In that same year the company concluded that it owed the workers over 97 million German marks for the war period. Rather than pay them, the plant issued shares of the company to the workers equivalent to 65 percent. Two years later in 1999, Mostar Aluminij submitted a plan of the ownership structure to the cantonal agency for privatization, the first step in the privatization process. That plan said the workers owned 65%, TLM 12% and Federation of BiH (FBiH) the rest of the shares.

The cantonal agency for privatization was supposed to act on the plan but failed to do so. The workers and the management have used this fact as an argument that the ownership structure was considered valid.

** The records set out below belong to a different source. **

/-- A reciprocal times its argument, each rounded, is at most 1.0: the quotient lies at most half a unit of its last place above
the exact one, and the tie at 1.0 goes to 1.0. -/
theorem value_mul_le_one_of_le_reciprocal {c x : F64} (hc : isFinite c = true) (hx : isFinite x = true) (hpos : 0 < value x)
    (hnormal : 2 ^ 52 * units x ≤ oneUnits * oneUnits) (hc0 : 0 ≤ value c) (hle : value c ≤ value (div one x)) :
    value (mul c x) ≤ value one := by
  have hsx := sign_of_value_pos hpos
  have hux : value x = units x := value_of_sign_false hsx
  have hquot : value (div one x) = unitsOfMag (roundMag (oneUnits * oneUnits) (units x)) := by
    rw [div_of_finite (by decide) hx hpos.ne', hsx, rounded, show units one = oneUnits from unitsOfMag_mag_one,
      value_ofMag (roundMag_lt _ _)]
    rfl
  have huc : units c ≤ unitsOfMag (roundMag (oneUnits * oneUnits) (units x)) := by
    rw [← natAbs_value]; omega
  have hrel := unitsOfMag_roundMag_le (p := oneUnits * oneUnits) (d := units x) (by omega) hnormal
  have hmag : roundMag (units c * units x) oneUnits ≤ mag one := by
    rw [← roundMag_one_tie]
    refine roundMag_mono oneUnits_pos (by positivity) ?_
    have := Nat.mul_le_mul_right (units x) huc
    linarith
  have hunits := unitsOfMag_strictMono.monotone hmag
  rw [unitsOfMag_mag_one] at hunits
  rw [mul_of_finite hc hx, rounded, value_ofMag (roundMag_lt _ _), value_one]
  split <;> omega

end Sys2Proof.F64

namespace Sys2Proof.Machine

open F64

/-! The drawbar volumes and COMP (43_mixer.md R242) -/

theorem length_drawbarVolumes {f : CregFile} (hf : CregOk f) : ((drawbarVolumes f).length : Int) = f.ndraw := by
  obtain ⟨hlo, hhi⟩ : 0 ≤ f.ndraw ∧ f.ndraw ≤ 16 := hf.int .ndraw
  rw [drawbarVolumes, List.length_map, List.length_take, Vector.length_toList]
  omega

theorem oneUnits_eq_eighths : oneUnits = 8 * eighthUnits := by rw [eighthUnits_eq]; decide +kernel

/-- Sums of eighths are exact (10_state.md R49). -/
theorem foldl_add_eighths {volumes : List F64} {a : F64} {n : Nat} (hall : ∀ v ∈ volumes, ∃ m : Nat, m ≤ 8 ∧ IsEighths v m)
    (ha : IsEighths a n) (hlen : n + 8 * volumes.length < 2 ^ 53) :
    ∃ m, m ≤ n + 8 * volumes.length ∧ IsEighths (volumes.foldl F64.add a) m := by
  induction volumes generalizing a n with
  | nil => exact ⟨n, le_rfl, ha⟩
  | cons v rest ih =>
    rw [List.length_cons] at hlen ⊢
    obtain ⟨m, hm, hfin, hsign, hvalue⟩ := hall v List.mem_cons_self
    obtain ⟨hafin, hasign, havalue⟩ := ha
    have hsum : IsEighths (F64.add a v) (n + m) :=
      add_eighths hafin hfin (by rw [havalue, hvalue]; push_cast; ring) (by omega) (.inl hasign)
    obtain ⟨m', hm', hrest⟩ := ih (fun v' hv' => hall v' (List.mem_cons_of_mem v hv')) hsum (by omega)
    exact ⟨m', by omega, hrest⟩

/-- The sum of the drawbar volumes is exact, and at most 16.0. -/
theorem drawbarSum_bounds {f : CregFile} (hf : CregOk f) :
    F64.isFinite ((drawbarVolumes f).foldl F64.add F64.zero) = true
      ∧ F64.sign ((drawbarVolumes f).foldl F64.add F64.zero) = false
      ∧ value ((drawbarVolumes f).foldl F64.add F64.zero) ≤ 16 * oneUnits := by
  have hlen := length_drawbarVolumes hf
  obtain ⟨-, hhi⟩ : 0 ≤ f.ndraw ∧ f.ndraw ≤ 16 := hf.int .ndraw
  obtain ⟨n, hn, hfin, hsign, hvalue⟩ := foldl_add_eighths (fun v hv => drawbarVolume_eighths hf hv)
    (a := F64.zero) (n := 0) ⟨by decide, by decide, by rw [value_zero]; simp⟩ (by omega)
  refine ⟨hfin, hsign, ?_⟩
  rw [hvalue, oneUnits_eq_eighths]
  push_cast
  nlinarith [eighthUnits_pos]

/-- CompensationOf as a function of the sum of the volumes. -/
def compensationFor (sigma : F64) : F64 :=
  if F64.eq sigma F64.zero then F64.one else F64.min F64.one (F64.div F64.one sigma)

theorem compensationOf_eq (dv : List F64) : compensationOf dv = compensationFor (dv.foldl F64.add F64.zero) := rfl

/-- 1/16, the reciprocal of the greatest sum: 16 drawbars at 1.0. -/
def sixteenth : F64 := 0x3FB0000000000000#64

theorem value_sixteenth : value sixteenth * 16 = oneUnits := by decide +kernel

section
variable {sigma : F64} (hfin : F64.isFinite sigma = true)
include hfin

theorem compensationFor_of_zero (hzero : value sigma = 0) : compensationFor sigma = F64.one := by
  refine if_pos ?_
  rw [eq_iff (isNaN_of_finite hfin) (by decide), hzero, value_zero]

theorem compensationFor_of_pos (hpos : 0 < value sigma) : compensationFor sigma = F64.min F64.one (F64.div F64.one sigma) := by
  refine if_neg ?_
  rw [eq_iff (isNaN_of_finite hfin) (by decide), value_zero]
  exact hpos.ne'

/-- The reciprocal of a sum of at most 16.0 is at least 1/16. -/
theorem reciprocal_bounds (hpos : 0 < value sigma) (hle : value sigma ≤ 16 * oneUnits) :
    F64.isNaN (F64.div F64.one sigma) = false ∧ F64.sign (F64.div F64.one sigma) = false
      ∧ value sixteenth ≤ value (F64.div F64.one sigma) := by
  refine ⟨isNaN_div_of_finite (by decide) hfin (.inr hpos.ne'), ?_, le_value_div (by decide) hfin (by decide) hpos ?_⟩
  · rw [sign_div_of_finite (by decide) hfin hpos.ne', sign_of_value_pos hpos]; decide
  · have hscaled := mul_le_mul_of_nonneg_left hle (show 0 ≤ value sixteenth by decide +kernel)
    rw [← mul_assoc, value_sixteenth] at hscaled
    rwa [value_one]

/-- COMP lies in [1/16, 1.0] (43_mixer.md R242). -/
theorem within_compensationFor (hsign : F64.sign sigma = false) (hle : value sigma ≤ 16 * oneUnits) :
    Within sixteenth F64.one (compensationFor sigma) := by
  have hone : Within sixteenth F64.one F64.one := ⟨by decide, by decide, by decide⟩
  rcases (value_nonneg_of_sign_false hsign).eq_or_lt with hzero | hpos
  · rwa [compensationFor_of_zero hfin hzero.symm]
  · obtain ⟨hnan, hqsign, hge⟩ := reciprocal_bounds hfin hpos hle
    rw [compensationFor_of_pos hfin hpos, F64.min]
    split
    · exact hone
    · next hlt =>
      rw [le_iff (by decide) hnan, not_le] at hlt
      exact within_of_value (by decide) (by decide) hnan hge hlt.le hqsign

/-- COMP is at most the rounded reciprocal of the sum. -/
theorem value_compensationFor_le (hpos : 0 < value sigma) (hle : value sigma ≤ 16 * oneUnits) :
    value (compensationFor sigma) ≤ value (F64.div F64.one sigma) := by
  obtain ⟨hnan, -, -⟩ := reciprocal_bounds hfin hpos hle
  rw [compensationFor_of_pos hfin hpos, F64.min]
  split
  · next hone => rwa [le_iff (by decide) hnan] at hone
  · exact le_rfl

/-- I7: COMP times the sum is at most 1.0 (10_state.md R50). -/
theorem value_compensationFor_mul_le (hsign : F64.sign sigma = false) (hle : value sigma ≤ 16 * oneUnits) :
    value (F64.mul (compensationFor sigma) sigma) ≤ value F64.one := by
  have hw := within_compensationFor hfin hsign hle
  have hcfin : F64.isFinite (compensationFor sigma) = true := hw.isFinite (by decide)
  rcases (value_nonneg_of_sign_false hsign).eq_or_lt with hzero | hpos
  · refine value_mul_le hcfin hfin (by decide) ?_
    rw [← hzero, mul_zero, value_one]
    exact mul_nonneg (Int.natCast_nonneg _) (Int.natCast_nonneg _)
  · have hunits : (units sigma : Int) = value sigma := (value_of_sign_false hsign).symm
    have hnormal : 2 ^ 52 * units sigma ≤ oneUnits * oneUnits := by
      have h16 : 2 ^ 52 * 16 ≤ oneUnits := by decide +kernel
      calc 2 ^ 52 * units sigma ≤ 2 ^ 52 * (16 * oneUnits) := Nat.mul_le_mul_left _ (by omega)
        _ = 2 ^ 52 * 16 * oneUnits := (Nat.mul_assoc _ _ _).symm
        _ ≤ oneUnits * oneUnits := Nat.mul_le_mul_right _ h16
    exact value_mul_le_one_of_le_reciprocal hcfin hfin hpos hnormal hw.nonneg (value_compensationFor_le hfin hpos hle)

end

theorem OrganOk.comp_eq {f : CregFile} {o : Organ} (ho : OrganOk f o) :
    o.comp = compensationFor ((drawbarVolumes f).foldl F64.add F64.zero) := by
  rw [ho.comp, ho.dv, compensationOf_eq]

theorem OrganOk.within_comp {f : CregFile} (hf : CregOk f) {o : Organ} (ho : OrganOk f o) : Within sixteenth F64.one o.comp := by
  obtain ⟨hfin, hsign, hle⟩ := drawbarSum_bounds hf
  rw [ho.comp_eq]
  exact within_compensationFor hfin hsign hle

/-- Settles O33: the rounded reciprocal of the sum times the sum is at most 1.0, and COMP is at least 1/16. -/
theorem compensationBound : Obligations.CompensationBound := by
  intro s o hs hphase
  have ho := hs.organ o hphase
  obtain ⟨hfin, hsign, hle⟩ := drawbarSum_bounds hs.creg
  have hw := ho.within_comp hs.creg
  rw [ho.dv]
  constructor
  · rw [le_iff (isNaN_mul_of_finite (hw.isFinite (by decide)) hfin) (by decide), ho.comp_eq]
    exact value_compensationFor_mul_le hfin hsign hle
  · rw [lt_iff (by decide) hw.isNaN, value_zero]
    exact lt_of_lt_of_le (by decide +kernel) hw.value_ge

/-! BUILD -/

/-- The pipes in increasing code order. -/
theorem Organ.pipe?_pipeLo_add (o : Organ) (n : Nat) : o.pipe? (o.pipeLo + n) = o.pipes[n]? := by
  have hplace : o.place (o.pipeLo + n) = n := by unfold Organ.place; omega
  rw [Organ.pipe?, hplace]
  split
  · rfl
  · next hno =>
    rw [Organ.hasPipe_iff] at hno
    exact (List.getElem?_eq_none (by omega)).symm

theorem exec_build_config {s : State} (hphase : s.phase = .config) : exec .build s = .next (buildCommand platform s) :=
  inConfig_config hphase _

theorem configMismatch_iff (f : CregFile) : configMismatch f = true ↔ f.ndraw ≠ f.nratio ∨ f.pipeHi < f.pipeLo := by
  simp [configMismatch]

theorem exec_next_failed {s : State} (hphase : s.phase = .failed) : exec .next s = raise .phase s := by
  show inRun s _ = _
  rw [inRun, hphase]

/-- Only RESET leaves FAILED: every other command that writes PHASE is of another phase. -/
theorem Effect.failed_of_failed {s t : State} {i : Instr} (h : Effect s i t) (hphase : s.phase = .failed) (hi : i ≠ .reset) :
    t.phase = .failed := by
  cases h with
  | reset => exact absurd rfl hi
  | mismatch => rfl
  | built hother | setkey hother | next hother | pipes hother => exact nomatch hphase.symm.trans hother
  | _ => exact hphase

/-- Settles O32: BUILD's own check, and the effects of the commands in FAILED. -/
theorem buildMismatchFails : Obligations.BuildMismatchFails := by
  intro s hphase hm
  refine ⟨?_, fun _ => exec_next_failed, fun _ _ _ hfailed hi hexec => (effect_of_exec hexec).failed_of_failed hfailed hi⟩
  rw [exec_build_config hphase, buildCommand, if_pos ((configMismatch_iff _).2 hm)]
  rfl

theorem getElem?_drawbarVolumes {f : CregFile} (i : Fin 16) (hi : (i.val : Int) < f.ndraw) :
    (drawbarVolumes f)[i.val]? = some (F64.div (F64.ofInt f.drawbar[i]) F64.eight) := by
  have hlt : i.val < f.ndraw.toNat := by omega
  rw [drawbarVolumes, List.getElem?_map, List.getElem?_take_of_lt hlt]
  simp

/-- BUILD makes a pipe for every code of the range and for no other. -/
theorem pipe?_builtOrgan (pf : Platform) (f : CregFile) (c : Int) :
    (builtOrgan pf f).pipe? c = if f.pipeLo ≤ c ∧ c ≤ f.pipeHi then some (builtPipe pf f c) else none := by
  have hlen : (builtOrgan pf f).pipes.length = (f.pipeHi - f.pipeLo + 1).toNat := by simp [builtOrgan, pipeCodes]
  split
  · next h =>
    obtain ⟨n, rfl⟩ : ∃ n : Nat, c = f.pipeLo + n := ⟨(c - f.pipeLo).toNat, by omega⟩
    refine (Organ.pipe?_pipeLo_add (builtOrgan pf f) n).trans ?_
    have hn : n < (f.pipeHi - f.pipeLo + 1).toNat := by omega
    simp [builtOrgan, pipeCodes, hn]
  · next h =>
    refine Organ.pipe?_eq_none (Bool.eq_false_iff.2 fun hc => h ?_)
    rw [Organ.hasPipe_iff, hlen] at hc
    have hlo : (builtOrgan pf f).pipeLo = f.pipeLo := rfl
    omega

/-- Settles O31: the organ is `builtOrgan`, and each of its parts is what the rule lists. -/
theorem buildMakesTheOrgan : Obligations.BuildMakesTheOrgan := by
  intro s hf hphase hsizes hrange
  have hm : ¬configMismatch s.creg = true := by rw [configMismatch_iff]; omega
  refine ⟨builtOrgan platform s.creg, ?_, length_drawbarVolumes hf, getElem?_drawbarVolumes, rfl, keyPressed_builtOrgan _ _,
    (OrganOk.built platformOk hf (by simpa using hm)).filterSlots, pipe?_builtOrgan _ _⟩
  rw [exec_build_config hphase, buildCommand, if_neg hm]
  rfl

end Sys2Proof.Machine
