-- ==== Sys2Proof/Laws/State.lean ====
section
/-! SUPPORT. One lemma per field per update of `State`, each true by `rfl`, so that no later proof unfolds a record
update; the same for `respond` and the reset event. -/

namespace Sys2Proof.Machine

/-! `setMem` -/

@[simp] theorem State.setMem_mem (m : List Host.Cell) (s : State) : (s.setMem m).mem = m := rfl
@[simp] theorem State.setMem_size (m : List Host.Cell) (s : State) : (s.setMem m).size = s.size := rfl
@[simp] theorem State.setMem_uacc (m : List Host.Cell) (s : State) : (s.setMem m).uacc = s.uacc := rfl
@[simp] theorem State.setMem_cmd (m : List Host.Cell) (s : State) : (s.setMem m).cmd = s.cmd := rfl
@[simp] theorem State.setMem_rsp (m : List Host.Cell) (s : State) : (s.setMem m).rsp = s.rsp := rfl
@[simp] theorem State.setMem_rpt (m : List Host.Cell) (s : State) : (s.setMem m).rpt = s.rpt := rfl
@[simp] theorem State.setMem_tx (m : List Host.Cell) (s : State) : (s.setMem m).tx = s.tx := rfl

/-! `setSize` -/

@[simp] theorem State.setSize_mem (n : Nat) (s : State) : (s.setSize n).mem = s.mem := rfl
@[simp] theorem State.setSize_size (n : Nat) (s : State) : (s.setSize n).size = n := rfl
@[simp] theorem State.setSize_uacc (n : Nat) (s : State) : (s.setSize n).uacc = s.uacc := rfl
@[simp] theorem State.setSize_cmd (n : Nat) (s : State) : (s.setSize n).cmd = s.cmd := rfl
@[simp] theorem State.setSize_rsp (n : Nat) (s : State) : (s.setSize n).rsp = s.rsp := rfl
@[simp] theorem State.setSize_rpt (n : Nat) (s : State) : (s.setSize n).rpt = s.rpt := rfl
@[simp] theorem State.setSize_tx (n : Nat) (s : State) : (s.setSize n).tx = s.tx := rfl

/-! `setUacc` -/

@[simp] theorem State.setUacc_mem (c : Crc) (s : State) : (s.setUacc c).mem = s.mem := rfl
@[simp] theorem State.setUacc_size (c : Crc) (s : State) : (s.setUacc c).size = s.size := rfl
@[simp] theorem State.setUacc_uacc (c : Crc) (s : State) : (s.setUacc c).uacc = c := rfl
@[simp] theorem State.setUacc_cmd (c : Crc) (s : State) : (s.setUacc c).cmd = s.cmd := rfl
@[simp] theorem State.setUacc_rsp (c : Crc) (s : State) : (s.setUacc c).rsp = s.rsp := rfl
@[simp] theorem State.setUacc_rpt (c : Crc) (s : State) : (s.setUacc c).rpt = s.rpt := rfl
@[simp] theorem State.setUacc_tx (c : Crc) (s : State) : (s.setUacc c).tx = s.tx := rfl

/-! `setCmd` -/

@[simp] theorem State.setCmd_mem (c : List HostInput) (s : State) : (s.setCmd c).mem = s.mem := rfl
@[simp] theorem State.setCmd_size (c : List HostInput) (s : State) : (s.setCmd c).size = s.size := rfl
@[simp] theorem State.setCmd_uacc (c : List HostInput) (s : State) : (s.setCmd c).uacc = s.uacc := rfl
@[simp] theorem State.setCmd_cmd (c : List HostInput) (s : State) : (s.setCmd c).cmd = c := rfl
@[simp] theorem State.setCmd_rsp (c : List HostInput) (s : State) : (s.setCmd c).rsp = s.rsp := rfl
@[simp] theorem State.setCmd_rpt (c : List HostInput) (s : State) : (s.setCmd c).rpt = s.rpt := rfl
@[simp] theorem State.setCmd_tx (c : List HostInput) (s : State) : (s.setCmd c).tx = s.tx := rfl

/-! `addRsp` -/

@[simp] theorem State.addRsp_mem (w : RspWord) (s : State) : (s.addRsp w).mem = s.mem := rfl
@[simp] theorem State.addRsp_size (w : RspWord) (s : State) : (s.addRsp w).size = s.size := rfl
@[simp] theorem State.addRsp_uacc (w : RspWord) (s : State) : (s.addRsp w).uacc = s.uacc := rfl
@[simp] theorem State.addRsp_cmd (w : RspWord) (s : State) : (s.addRsp w).cmd = s.cmd := rfl
@[simp] theorem State.addRsp_rsp (w : RspWord) (s : State) : (s.addRsp w).rsp = s.rsp ++ [w] := rfl
@[simp] theorem State.addRsp_rpt (w : RspWord) (s : State) : (s.addRsp w).rpt = s.rpt := rfl
@[simp] theorem State.addRsp_tx (w : RspWord) (s : State) : (s.addRsp w).tx = s.tx := rfl

/-! `addRpt` -/

@[simp] theorem State.addRpt_mem (r : Report) (s : State) : (s.addRpt r).mem = s.mem := rfl
@[simp] theorem State.addRpt_size (r : Report) (s : State) : (s.addRpt r).size = s.size := rfl
@[simp] theorem State.addRpt_uacc (r : Report) (s : State) : (s.addRpt r).uacc = s.uacc := rfl
@[simp] theorem State.addRpt_cmd (r : Report) (s : State) : (s.addRpt r).cmd = s.cmd := rfl
@[simp] theorem State.addRpt_rsp (r : Report) (s : State) : (s.addRpt r).rsp = s.rsp := rfl
@[simp] theorem State.addRpt_rpt (r : Report) (s : State) : (s.addRpt r).rpt = s.rpt ++ [r] := rfl
@[simp] theorem State.addRpt_tx (r : Report) (s : State) : (s.addRpt r).tx = s.tx := rfl

/-! `addTx` -/

@[simp] theorem State.addTx_mem (bs : List Byte) (s : State) : (s.addTx bs).mem = s.mem := rfl
@[simp] theorem State.addTx_size (bs : List Byte) (s : State) : (s.addTx bs).size = s.size := rfl
@[simp] theorem State.addTx_uacc (bs : List Byte) (s : State) : (s.addTx bs).uacc = s.uacc := rfl
@[simp] theorem State.addTx_cmd (bs : List Byte) (s : State) : (s.addTx bs).cmd = s.cmd := rfl
@[simp] theorem State.addTx_rsp (bs : List Byte) (s : State) : (s.addTx bs).rsp = s.rsp := rfl
@[simp] theorem State.addTx_rpt (bs : List Byte) (s : State) : (s.addTx bs).rpt = s.rpt := rfl
@[simp] theorem State.addTx_tx (bs : List Byte) (s : State) : (s.addTx bs).tx = s.tx ++ bs := rfl

/-! `respond` appends one word to `RSP` and touches nothing else (R58). -/

@[simp] theorem respond_mem (c : RspCode) (v : Val) (s : State) : (respond c v s).mem = s.mem := rfl
@[simp] theorem respond_size (c : RspCode) (v : Val) (s : State) : (respond c v s).size = s.size := rfl
@[simp] theorem respond_uacc (c : RspCode) (v : Val) (s : State) : (respond c v s).uacc = s.uacc := rfl
@[simp] theorem respond_cmd (c : RspCode) (v : Val) (s : State) : (respond c v s).cmd = s.cmd := rfl
@[simp] theorem respond_rsp (c : RspCode) (v : Val) (s : State) : (respond c v s).rsp = s.rsp ++ [rspWord c v] := rfl
@[simp] theorem respond_rpt (c : RspCode) (v : Val) (s : State) : (respond c v s).rpt = s.rpt := rfl
@[simp] theorem respond_tx (c : RspCode) (v : Val) (s : State) : (respond c v s).tx = s.tx := rfl

/-! The reset event changes `SIZE` and `UACC` only (R220). -/

@[simp] theorem applyReset_mem (s : State) : (applyReset s).mem = s.mem := rfl
@[simp] theorem applyReset_size (s : State) : (applyReset s).size = 0 := rfl
@[simp] theorem applyReset_uacc (s : State) : (applyReset s).uacc = 0xFFFF#16 := rfl
@[simp] theorem applyReset_cmd (s : State) : (applyReset s).cmd = s.cmd := rfl
@[simp] theorem applyReset_rsp (s : State) : (applyReset s).rsp = s.rsp := rfl
@[simp] theorem applyReset_rpt (s : State) : (applyReset s).rpt = s.rpt := rfl
@[simp] theorem applyReset_tx (s : State) : (applyReset s).tx = s.tx := rfl

/-! Sequencing -/

section Sequencing

variable {α β σ τ : Type}

@[simp] theorem chain_ok (a : α) (k : α → Except Fault β) : chain (.ok a) k = k a := rfl
@[simp] theorem chain_error (f : Fault) (k : α → Except Fault β) : chain (.error f) k = .error f := rfl
@[simp] theorem onOk_ok (a : α) (k : α → Out) : onOk (.ok a) k = k a := rfl
@[simp] theorem onOk_error (f : Fault) (k : α → Out) : onOk (.error f) k = .fault f := rfl
@[simp] theorem andThen_next (s : σ) (k : σ → Host.Outcome τ Fault Refusal) : andThen (.next s) k = k s := rfl
@[simp] theorem andThen_fault (f : Fault) (k : σ → Host.Outcome τ Fault Refusal) :
    andThen (.fault f) k = .fault f := rfl
@[simp] theorem andThen_refused (r : Refusal) (k : σ → Host.Outcome τ Fault Refusal) :
    andThen (.refused r) k = .refused r := rfl

/-- A chain that answers has a first part that answered. -/
theorem chain_eq_ok {r : Except Fault α} {k : α → Except Fault β} {b : β} :
    chain r k = .ok b ↔ ∃ a, r = .ok a ∧ k a = .ok b := by
  cases r <;> simp [chain]

/-- A command that answers a next state had no fault in its first part. -/
theorem onOk_eq_next {r : Except Fault α} {k : α → Out} {t : State} :
    onOk r k = .next t ↔ ∃ a, r = .ok a ∧ k a = .next t := by
  cases r <;> simp [onOk]

/-- A sequence that answers a next state went through one. -/
theorem andThen_eq_next {o : Host.Outcome σ Fault Refusal} {k : σ → Host.Outcome τ Fault Refusal} {t : τ} :
    andThen o k = .next t ↔ ∃ s, o = .next s ∧ k s = .next t := by
  cases o <;> simp [andThen]

end Sequencing

end Sys2Proof.Machine
end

The FBiH government formed by the Alliance parties and headed by then Prime Minister Alija Behmen, started privatization activities in 2000 aimed at establishing in their view how much of the Mostar Aluminij factory was owned by the FBiH government. Behmen’s government, which still had little control over the Herzegovina region, sought the international communities support in reaching arbitration.

The arbitration, which lasted between 2002 and 2005, produced no results. At the end of the series of negotiations which took place during 2003 and 2004, Canadian law firm Fasken Martineau made the following conclusion in its report.

“We would like to recommend to the parties to give up on their attempts to arbitrate their dispute and focus their efforts and energy to improve political environment in order to reach a settlement.”

After the failed arbitration, the FBiH government did attempt to solve the problem politically.

The privatization law did not allow them to negotiate with management of a state enterprise so in July of 2005, they sought the change the privatization law. A year later the law amendments were passed.

FBiH officials were now finally allowed to sit down with the company officials and negotiate an agreement with regard to ownership structure. By November of 2006, that agreement was reached. It specified that FBiH owned 44 percent, the workers owned 44 percent and TLM 12 percent.

The government formed a commission which was to get the company ready for privatization and draft a tender. The plan was for the commission to invite the world’s biggest and most prestigious aluminum companies to bid.

Deloitte, an independent consulting firm from Zagreb was hired to assess the companies. Deloitte recommended potential partners including Rusal, BHP Billiton, Chalco, Rio and Tinto.

Then in December of 2006, FBiH Energy, Mining and Industry Minister Vahid Hećo threw the process into even more disarray by opposing the commission’s work on the tender even though his proxy from the ministry had voted in favor of it.

Hećo objected to inviting companies and recommended it be open to all companies. But Hećo also changed a vital element of the process: he required the tender go through a two step process where companies submit an initial bid first and then a final bid. He also required that the ownership distribution be changed. The workers share would not be given in stock which could be sold on the open market, but rather the government would sell the workers share on their behalf.

In January 2007 the president of the commission who was supposed to prepare the privatization documents resigned in protest. The new commission made things more difficult by adding restrictive selection criterion that strongly favored companies with prior relations with Mostar Aluminij. These criteria would have eliminated many of the companies Deloitte had recommended.

While the process is continuing, many are not certain the privatization will be successfully completed. The lack of transparency is likely to guarantee it will remain one of the most controversial privatizations in BiH.